Хонус был зол, но не знал, куда направить свой гнев. Уж точно не на Йим. Она смотрела на него с такой любовью и печалью, что было больно смотреть в ее глаза. Она, так ловко обманувшая его, стала неспособна скрывать свои чувства. Они были очень сильными, и Йим казался измученным ими. Каждый раз, когда она смотрела на его лицо, она вела себя как птица, крадущая еду у кошки – осторожно и нерешительно, но при этом движимая нуждой. Ее очевидные мучения были одновременно и жалкими, и восхитительными. Хонус задумался, чем бы он мог смягчить ее страдания, но сомневался, что это возможно.

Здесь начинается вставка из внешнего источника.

/-- Track units and the card at an ATTACHED reader (R108, R110 to R117, R121, R129, R130). The first track unit moves a capture from ARMED to CAPTURING with
its limit running. A TRACK_CHAR of one of tracks 1 to 3 goes to its track: the start code opens it and is not stored, an end code ends it, the count or the
112th character ends it, an ENDED track takes none. A TRACK_END gives its track the first status and ends it. A SWIPE_END completes the capture with a
status for each track. With no capture the tally takes the tracks and counts the characters, and a SWIPE_END makes a SWIPED_UNARMED notice of it. A
CARD_STATE that fits sets what a hybrid reader reports, makes a CARD notice of a change, arms nothing but lets a card that enters begin the capture, and
then reaches the chip session: power on is seen, NO_CARD and a loss of power end it. That a SWIPED_UNARMED notice carries no latch and power is the
model's choice (log 26), and so is that the command stays in AWAITING once a slot has carried its last unit (`streamed`, log 47). -/
def Obligations.TrackCharacterIsTaken : Prop :=
  ∀ (s : State) (l : LineId) (i start : Nat) (run : SlotRun) (pr : Profile) (r : Reader),
    Hears s l i run pr → start < 4 → AttachSound s → OperationsSound s → pr.kind ≠ .keypad → (s.part.ctx run.ctx).reader = some r →
    let c := run.ctx
    let x := s.part.ctx c
    let ln := s.part.line l
    let after (unit : UnitWord) (z : Context) (p : Part) : Prop :=
      exec (.slotCompletion l i (.unit start 24 unit)) s = .next { s with part := p } ∧ p.ctx c = streamed ln pr run.unit z ∧
      p.line l = { ln with inSlot := none } ∧ (∀ m, m ≠ l → p.line m = s.part.line m) ∧
      SameContextsBut c s.part p ∧ SamePositions s.part p ∧ p.link = s.part.link
    let still (p : Part) : Prop := p.queue = s.part.queue ∧ p.faults = s.part.faults
    let y := heard ln run.unit x
    let begun (u : Capture) : Capture :=
      if u.state = .armed then { u with state := .capturing, armTimer := none, limitTimer := timerFrames ln 3000 } else u
    let none_ : TrackSet := { t1 := false, t2 := false, t3 := false }
    (∀ (track : BitVec 2) (parity : Bool) (mid : BitVec 6) (code : BitVec 7), track ≠ 0 →
      let ch : Byte := code.setWidth 8
      let payload : Payload := track ++ BitVec.ofBool parity ++ mid ++ code
      let take (t : TrackRec) : TrackRec :=
        if t.track ≠ track.toNat then t else
        match t.state with
        | .ended => t
        | .seeking => if t.rule.start = some ch then { t with state := .collecting, startFound := true, parity := t.parity || parity } else t
        | .collecting =>
          let marked : TrackRec := { t with taken := true, parity := t.parity || parity }
          let stored := t.buffer ++ [ch]
          if ch ∈ t.rule.ends then { marked with state := .ended, endedBy := some .endCode }
          else if 112 ≤ stored.length then { marked with buffer := stored, state := .ended, endedBy := some .truncated }
          else if 0 < t.rule.count ∧ t.rule.count ≤ stored.length
            then { marked with buffer := stored, state := .ended, endedBy := some .count }
          else { marked with buffer := stored }
      let seen : TrackSet :=
        { t1 := r.seen.t1 || decide (track = 1), t2 := r.seen.t2 || decide (track = 2), t3 := r.seen.t3 || decide (track = 3) }
      let r' : Reader := match r.capture with
        | none => { r with seen := seen, discarded := min 255 (r.discarded + 1) }
        | some u => { r with capture := some { begun u with tracks := u.tracks.map take } }
      ∃ p, after (unitWord 5 payload) { y with reader := some r' } p ∧ still p) ∧
    (∀ (track status : BitVec 2) (low : BitVec 12), track ≠ 0 → status ≠ 3 →
      let st : ReaderStatus := if status = 0 then .ok else if status = 1 then .noData else .lrcBad
      let take (t : TrackRec) : TrackRec :=
        if t.track ≠ track.toNat ∨ t.status.isSome then t
        else if t.state = .ended then { t with status := some st }
        else { t with status := some st, state := .ended, endedBy := some .trackEnd }
      let seen : TrackSet :=
        { t1 := r.seen.t1 || decide (track = 1), t2 := r.seen.t2 || decide (track = 2), t3 := r.seen.t3 || decide (track = 3) }
      let r' : Reader := match r.capture with
        | none => { r with seen := seen }
        | some u => { r with capture := some { begun u with tracks := u.tracks.map take } }
      ∃ p, after (unitWord 6 (track ++ status ++ low)) { y with reader := some r' } p ∧ still p) ∧
    (∀ payload : Payload,
      let verdict (t : TrackRec) : TrackStatus :=
        if t.status = some .noData ∨ (t.rule.start.isSome ∧ t.startFound = false) ∨ (t.rule.start = none ∧ t.taken = false) then .noData
        else if t.endedBy = some .truncated then .truncated
        else if t.status = some .lrcBad then .lrcBad
        else if t.parity = true then .parity else .ok
      let entry (t : TrackRec) : TrackEntry :=
        { track := t.track, status := verdict t, endedBy := t.endedBy, chars := if verdict t = .noData then none else some t.buffer }
      (r.capture = none → ∃ p, after (unitWord 7 payload) { y with reader := some { r with seen := none_, discarded := 0 } } p ∧
        Offered [{ level := 0, pos := x.holder, ctx := some c, line := some l, body := .swiped r.card r.seen r.discarded }] s.part p) ∧
      ∀ u, r.capture = some u → ∃ p,
        after (unitWord 7 payload)
          { y with holder := none, reader := some { r with capture := none, seen := none_, discarded := 0 } } p ∧
        p.queue = converted s.part.queue (.capture c) (some u.owner) (some c) (some l)
          (.capture { outcome := .completed, mask := u.mask, tracks := u.tracks.map entry }) ∧ p.faults = s.part.faults) ∧
    ∀ (code : BitVec 3) (latch power : Bool) (low : BitVec 11) (card : CardState),
      (code = 0 ∧ card = .noCard) ∨ (pr.kind = .readerStripe ∧ code = 1 ∧ card = .swiping) ∨
        (pr.kind = .readerHybrid ∧ ((code = 2 ∧ card = .inserted) ∨ (code = 3 ∧ card = .latched))) →
      let payload : Payload := code ++ BitVec.ofBool latch ++ BitVec.ofBool power ++ low
      let enters : Prop := r.card = .noCard ∧ (card = .swiping ∨ card = .inserted)
      let r' : Reader := { r with card := card, capture := if enters then r.capture.map begun else r.capture }
      let report (on : Bool) : Reported := if on then .on else .off
      let cards : List Rec := if r.card = card then [] else
        [{ level := 0, pos := x.holder, ctx := some c, line := some l
           body := .card r.card card .changed (x.chip.map fun _ => (report latch, report power)) }]
      (x.chip = none → ∃ p, after (unitWord 4 payload) { y with reader := some r' } p ∧ Offered cards s.part p) ∧
      ∀ h, x.chip = some h →
        let h' : Chip := { h with reportedLatch := report latch, reportedPower := report power }
        let off : Chip := { h' with
          session := .off, owner := none, wantedPower := false, discardLate := true, atr := [], atrWait := none, command := [], unitsSent := 0
          response := [], overrun := false, respTimer := none }
        let lost : Chip := { off with powerSeen := false, wantedLatch := if h.session = .starting then false else h.wantedLatch
                                      discardLate := if h.session = .ready then h.discardLate else true }
        let ends (z : Context) (q : EventQueue → EventQueue) : Prop := ∃ p, after (unitWord 4 payload) { z with reader := some r' } p ∧
          p.queue = q (s.part.offerAll cards).queue ∧ p.faults = (s.part.offerAll cards).faults
        (card = .noCard → h.session = .off → ends { y with chip := some { h' with wantedLatch := false } } id) ∧
        (card = .noCard → h.session ≠ .off → ends
          { y with holder := none, chip := some { off with wantedLatch := false, powerSeen := power || h.powerSeen } }
          (endedSession c (some l) h .cardRemoved .cardRemoved .cardRemoved)) ∧
        (card ≠ .noCard → power = true → h.session = .off → ends { y with chip := some h' } id) ∧
        (card ≠ .noCard → power = true → h.session ≠ .off → ends { y with chip := some { h' with powerSeen := true } } id) ∧
        (card ≠ .noCard → power = false → h.powerSeen = false → ends { y with chip := some h' } id) ∧
        (card ≠ .noCard → power = false → h.powerSeen = true → h.session = .off → ends { y with chip := some { h' with powerSeen := false } } id) ∧
        (card ≠ .noCard → power = false → h.powerSeen = true → h.session ≠ .off → ends { y with holder := none, chip := some lost }
          (endedSession c (some l) h .powerLost .powerLost .powerLost))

Неужели Карм так поступил с ней? Это какое-то испытание? И кого испытывают? Йим или меня? Хонус верил, что Карм – богиня сострадания, но подвергать ее такому испытанию казалось жестоким. Но когда Карм хоть раз сглаживала мой путь? Хонус вспомнил, как его забрали у родителей, как его жестко обучали, как больно было втыкать иглу в татуировку, как он прошел тяжелый путь с Теодусом, как ужасно погиб его любимый Носитель... И вот теперь это! Тем не менее, Хонус не мог гневаться на богиню. Она была колодцем святости, той самой святости, которая привлекла его к Йим.
Хонус задумался, стоит ли ему злиться на себя. Если он заставил Йим полюбить его, то он же стал причиной ее мучений. Ему было больно думать об этом, но чем больше он размышлял над этой мыслью, тем вернее она казалась. Но если Йим стала жертвой его любви, то и он тоже. Несмотря на себя, Хонус потянулся, чтобы взять Йим за руку, жирную от поедания фазана. Она не отдернулась.
– Прости меня, Йим.
– Не за что просить прощения, – ответила она.

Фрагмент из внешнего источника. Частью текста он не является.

/-- A miscompare: the error is written, the flag set, LOOP_MISCOMPARE recorded (R157). -/
theorem Ev.loopCompletion_miss (hz : z.lineId = some l) (hc : set.compares r.slot = true) {kind : Miscompare} {payload : Option Payload}
    {upKind : Option Nat} (hbad : compareEcho (set.payload (r.slot - 2)) cls = some (kind, payload, upKind)) :
    Ev.loopCompletion { part := p.during l c z q f, faults := fs, tail := tail } l c cls =
      { part := (p.withRecord l before after { r.advance set with error := r.missed set kind payload upKind } true).during l c z q
          (recordAll f [slotFault l c (p.line l) .loopMiscompare (some (.miscompare kind))]).1
        faults := fs ++ (recordAll f [slotFault l c (p.line l) .loopMiscompare (some (.miscompare kind))]).2, tail := tail } := by
  have hfind : (p.line l).loop.record c = some r := by rw [LoopTester.record, hrec, find?_record hr fun y hy => hne y (.inl hy)]
  have hframe (g : LoopTester → LoopTester) : slotFault l c ((p.modLoop l g).line l) .loopMiscompare (some (.miscompare kind)) =
      slotFault l c (p.line l) .loopMiscompare (some (.miscompare kind)) := by
    rw [Part.modLoop, Part.line_modLine_self]
    rfl
  simp only [Ev.loopCompletion, Part.line_during, hset, hfind, hc, if_true, hbad, Ev.map, Part.modLoop_during, Ev.detectAt_during hz, hframe]
  congr 2
  simp only [Part.withRecord, Part.modLoop, Part.modLine, LoopTester.put_eq hrec hr hne, LoopRecord.write_advance]

end

/-! ### The end of a participant's slot -/

/-- A context without a chip session in SENDING has no command stream. -/
theorem streamed_of_session {x : Context} (h : x.session ≠ .sending) (ln : Line) (pr : Profile) (u : DownUnit) : streamed ln pr u x = x := by
  unfold streamed
  cases hc : x.chip with
  | none => exact congrArg (fun ch => { x with chip := ch }) hc.symm
  | some k =>
    rw [Option.map_some, if_neg (by rwa [← Context.session_eq hc]), ← hc]

theorem notArming_of_noOps {x : Context} (h : NoOps x) : NotArming x := fun e he => by rw [h.entry] at he; cases he

section
variable {s : State} {l : LineId} {i : Nat} {run : SlotRun} {up : Upstream} {pr : Profile}

/-- A slot of the loop sequence whose event leaves line l as that of part p' and its detections as ds. -/
theorem loopSlot_ends (hs : OperationsSound s) (hslot : SlotEnds s l i run pr) (hfrom : run.fromLoop = true)
    (ha : (s.part.ctx run.ctx).attach = .looping) {early ds : List Detection} {p' : Part}
    (hearly : (s.part.slotEvent l run []).damagedUnit run (classify up) = s.part.slotEvent l run early)
    (hp' : ∃ g, p' = s.part.modLoop l g)
    (hloop : Ev.loopCompletion { part := s.part.during l run.ctx (s.part.ctx run.ctx) s.part.queue (recordAll s.part.faults early).1
                                 faults := (recordAll s.part.faults early).2, tail := [] } l run.ctx (classify up) =
      { part := p'.during l run.ctx (s.part.ctx run.ctx) s.part.queue (recordAll s.part.faults ds).1, faults := (recordAll s.part.faults ds).2
        tail := [] }) :
    ∃ p, exec (.slotCompletion l i up) s = .next { s with part := p } ∧ p.line l = { p'.line l with inSlot := none } ∧
      (∀ m, m ≠ l → p.line m = s.part.line m) ∧ SameContexts s.part p ∧ SamePositions s.part p ∧ p.link = s.part.link ∧
      EventEnds ds [] s.part p := by
  obtain ⟨hrun, hi, hdue, hpr, hl⟩ := hslot
  obtain ⟨g, rfl⟩ := hp'
  have hops := (opsOk_of_sound hs run.ctx).noOps_of_attach (by rw [ha]; nofun)
  have hhold : (s.part.ctx run.ctx).stepHolds run.unit = s.part.ctx run.ctx := Context.stepHolds_of_not_attached (by rw [ha]; nofun) _
  have htake : (s.part.slotEvent l run early).takeUnit l run (classify up) = (s.part.slotEvent l run early).loopCompletion l run.ctx (classify up) := by
    rw [Part.slotEvent, hhold]
    simp only [Ev.takeUnit, Part.ctx_during, ha, hfrom, if_true]
  rw [Part.slotEvent, hhold, hloop] at htake
  have hend := Part.completeSlot_eq hearly (by rw [Part.slotEvent, hhold]; exact htake) hpr hl
  rw [streamed_of_session (by rw [hops.session]; nofun), Ev.stepArming_during (notArming_of_noOps hops), Ev.finish_during] at hend
  refine ⟨_, exec_slotCompletion hrun hi hdue, ?_⟩
  rw [hend]
  have hoffer := Part.offerAll_congr (p := { s.part.modLoop l g with queue := s.part.queue, faults := (recordAll s.part.faults ds).1 })
    (q := { s.part with faults := (recordAll s.part.faults ds).1 }) ((recordAll s.part.faults ds).2 ++ []) rfl rfl
  refine ⟨Part.line_during, fun m hm => ?_, fun d => ?_, fun j => ?_, ?_, hoffer⟩
  · rw [Part.line_during_ne hm, Part.modLoop, Part.line_modLine_ne _ _ hm]
  · by_cases hd : d = run.ctx
    · rw [hd, Part.ctx_during]
    · rw [Part.ctx_during_ne hd, Part.modLoop, Part.ctx_modLine]
  · rw [Part.position_during, Part.modLoop, Part.position_modLine]
  · rw [Part.link_during, Part.modLoop, Part.link_modLine]

end

/-- Settles O51: the class of the slot's unit gives the compare, and the record moves on whatever it finds. -/
theorem loopSlotIsCompared : Obligations.LoopSlotIsCompared := by
  intro s l i run pr set before after r hs hslot c ln hfrom ha hset hrec hr hne m compared expected r' hctx haddress hnum hpass hkeep hfinish line ends
    miss fault damage right
  have hcomp : set.compares r.slot = true ↔ compared := set.compares_iff _
  have hadv (e : Option LoopError) : { r.advance set with error := e } = { r' with error := e } :=
    LoopRecord.advance_eq (hctx.trans hr.symm) haddress hnum (fun h => hpass ⟨hcomp.mp h.1, h.2⟩)
      (fun h => hkeep fun h' => h ⟨hcomp.mpr h'.1, h'.2⟩) hfinish e
  have hlid : (s.part.ctx c).lineId = some l := by
    obtain ⟨-, -, -, hpr, hl⟩ := hslot
    rw [Context.lineId, hpr, Option.map_some, hl]
  have hright {up : Upstream} {early : List Detection}
      (hearly : (s.part.slotEvent l run []).damagedUnit run (classify up) = s.part.slotEvent l run early)
      (hok : compared → compareEcho expected (classify up) = none) : ends up (line right ln.loop.errorFlag) early := by
    obtain ⟨p, hp, hline, hrest⟩ := loopSlot_ends hs hslot hfrom ha hearly ⟨_, rfl⟩
      (Ev.loopCompletion_right hset hrec hr hne fun h => hok (hcomp.mp h))
    refine ⟨p, hp, hline.trans ?_, hrest⟩
    rw [Part.modLoop, Part.line_modLine_self, show r.advance set = right from hadv r.error]
  have hmiss {up : Upstream} {early : List Detection} {kind : Miscompare} {payload : Option Payload} {upKind : Option Nat}
      (hearly : (s.part.slotEvent l run []).damagedUnit run (classify up) = s.part.slotEvent l run early) (hc : compared)
      (hbad : compareEcho expected (classify up) = some (kind, payload, upKind)) :
      ends up (line (miss kind payload upKind) true) (early ++ [fault kind]) := by
    have hloop := Ev.loopCompletion_miss (p := s.part) (q := s.part.queue) (f := (recordAll s.part.faults early).1)
      (fs := (recordAll s.part.faults early).2) (tail := []) hset hrec hr hne hlid (hcomp.mpr hc) hbad
    have happ := recordAll_append s.part.faults early [fault kind]
    obtain ⟨p, hp, hline, hrest⟩ := loopSlot_ends hs hslot hfrom ha (ds := early ++ [fault kind]) hearly ⟨_, rfl⟩ (hloop.trans (by rw [happ]; rfl))
    refine ⟨p, hp, hline.trans ?_, hrest⟩
    rw [Part.modLoop, Part.line_modLine_self, hadv]
    rfl
  have hgood {up : Upstream} (h : ∀ v, classify up ≠ .damaged v) := Part.damagedUnit_of_good (p := s.part) (l := l) (run := run) h
  refine ⟨fun up hup => ?_, fun start nbits w hbad => ?_, fun start kind w hstart => ?_⟩
  · have hcls := classify_silent hup
    have hearly := hgood (up := up) (by rw [hcls]; nofun)
    exact ⟨fun hc => hmiss hearly hc (by rw [hcls]; rfl), fun hc => hright hearly fun h => absurd h hc⟩
  · obtain ⟨v, hcls, hv⟩ := classify_damaged hbad
    have hearly : (s.part.slotEvent l run []).damagedUnit run (classify (.unit start nbits w)) = s.part.slotEvent l run [damage] := by
      rw [hcls, Part.damagedUnit_damaged hlid (by rw [ha]; nofun) (by rw [ha]; nofun), hslot.2.1]
      rfl
    refine ⟨fun hc => hright hearly fun h => absurd h hc, fun hc v' hv' => ?_⟩
    have hvv : v' = v := BitVec.eq_of_getLsbD_eq fun j hj => (hv' ⟨j, hj⟩).trans (hv j hj).symm
    exact hmiss hearly hc (by rw [hcls, hvv]; rfl)
  · have hcls := classify_unitWord hstart kind w
    have hearly := hgood (up := .unit start 24 (unitWord kind w)) (by rw [hcls]; nofun)
    have hkind : kind = 12 ↔ kind.toNat = 12 := ⟨fun h => by rw [h]; rfl, fun h => BitVec.eq_of_toNat_eq h⟩
    refine ⟨fun hc hecho => hright hearly fun _ => ?_, fun hc hecho => hmiss hearly hc ?_, fun hc => hright hearly fun h => absurd h hc⟩
    · rw [hcls]
      exact if_pos ⟨hkind.mp hecho.1, hecho.2⟩
    · rw [hcls]
      exact if_neg fun h => hecho ⟨hkind.mpr h.1, h.2⟩

end Sys2Proof.Machine
end

section
/-! PROOFS. Silent and damaged slots (O46): misses and the loss of a drop (R51, R52), with the endings it causes (R57). -/

namespace Sys2Proof.Machine

open Sys2Proof.Safety

/-! ### Endings within the event -/

section
variable {p : Part} {l : LineId} {c : CtxId} {z : Context} {q : EventQueue} {f : FaultRecord} {fs tail : List Rec}

/-- The operation of the slot's context, if any, ends with a cause (R57). -/
theorem Part.endOps_during (hz : z.lineId = some l) (hops : OpsOk q.reservations c z) (why : Cause) : (p.during l c z q f).endOps c why =
    p.during l c { withoutOps z with lateBlock := z.lateAfter why } (endedOps c z why q) f := by
  have hctx : (p.during l c z q f).ctx c = z := Part.ctx_during
  have hops' : OpsOk (p.during l c z q f).queue.reservations c ((p.during l c z q f).ctx c) := by rw [hctx]; exact hops
  have h := Part.ends_during (Ends.endOps (p := p.during l c z q f) (c := c) why)
    fun m hm => Part.line_endOps_ne _ _ (by rw [hctx, hz]; exact fun h => hm (Option.some.inj h).symm) _
  rw [h, Part.ctx_endOps hops', Part.queue_endOps hops', hctx, Part.queue_during]

/-- The CARD notice of a loss, if any (R52, R116). -/
def cardNotice (l : LineId) (c : CtxId) (z : Context) : List Rec :=
  match z.reader with
  | some r => if r.card = .unknown then [] else [.of (.card r.card .unknown .lost z.latchPower) z.holder (some c) (some l)]
  | none => []

theorem Part.cardLost_during (hz : z.lineId = some l) : (p.during l c z q f).cardLost c =
    (p.during l c { z with reader := z.reader.map fun r => { r with card := .unknown } } q f).offerAll (cardNotice l c z) := by
  have hctx : (p.during l c z q f).ctx c = z := Part.ctx_during
  unfold Part.cardLost cardNotice
  rw [hctx]
  cases hr : z.reader with
  | none =>
    show p.during l c z q f = p.during l c { z with reader := none } q f
    rw [← hr]
  | some r =>
    by_cases hcard : r.card = .unknown
    · simp only [hcard, if_true, Option.map_some]
      rw [← hcard, show ({ r with card := r.card } : Reader) = r from rfl, ← hr]
      rfl
    · simp only [if_neg hcard, hz, Part.modCtx_during]
      rw [Context.modReader, hr]
      rfl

– Так говорит тот, кто простил своего убийцу.
– Он не был моим убийцей. Он не убивал меня. – Йим сжала руку Хонуса. – Благодаря тебе.
– И все же я сожалею о боли, которую приносит тебе любовь.
– Эта боль – дар Карм, – ответила Йим, в ее голосе прозвучала ирония. – Большинство ее даров сопровождаются болью. Ты и сам это знаешь. Я много раз видела, как ты входишь в транс и возвращаешься, пораженный чужим забытым горем. И все же ты продолжаешь это делать.
– Я погружаюсь в транс, чтобы искать счастливые воспоминания, а не горестные.
– Значит, ты терпишь горькое ради сладкого. – Йим улыбнулся. – Твои прикосновения радуют меня, хотя и будоражат мою тоску.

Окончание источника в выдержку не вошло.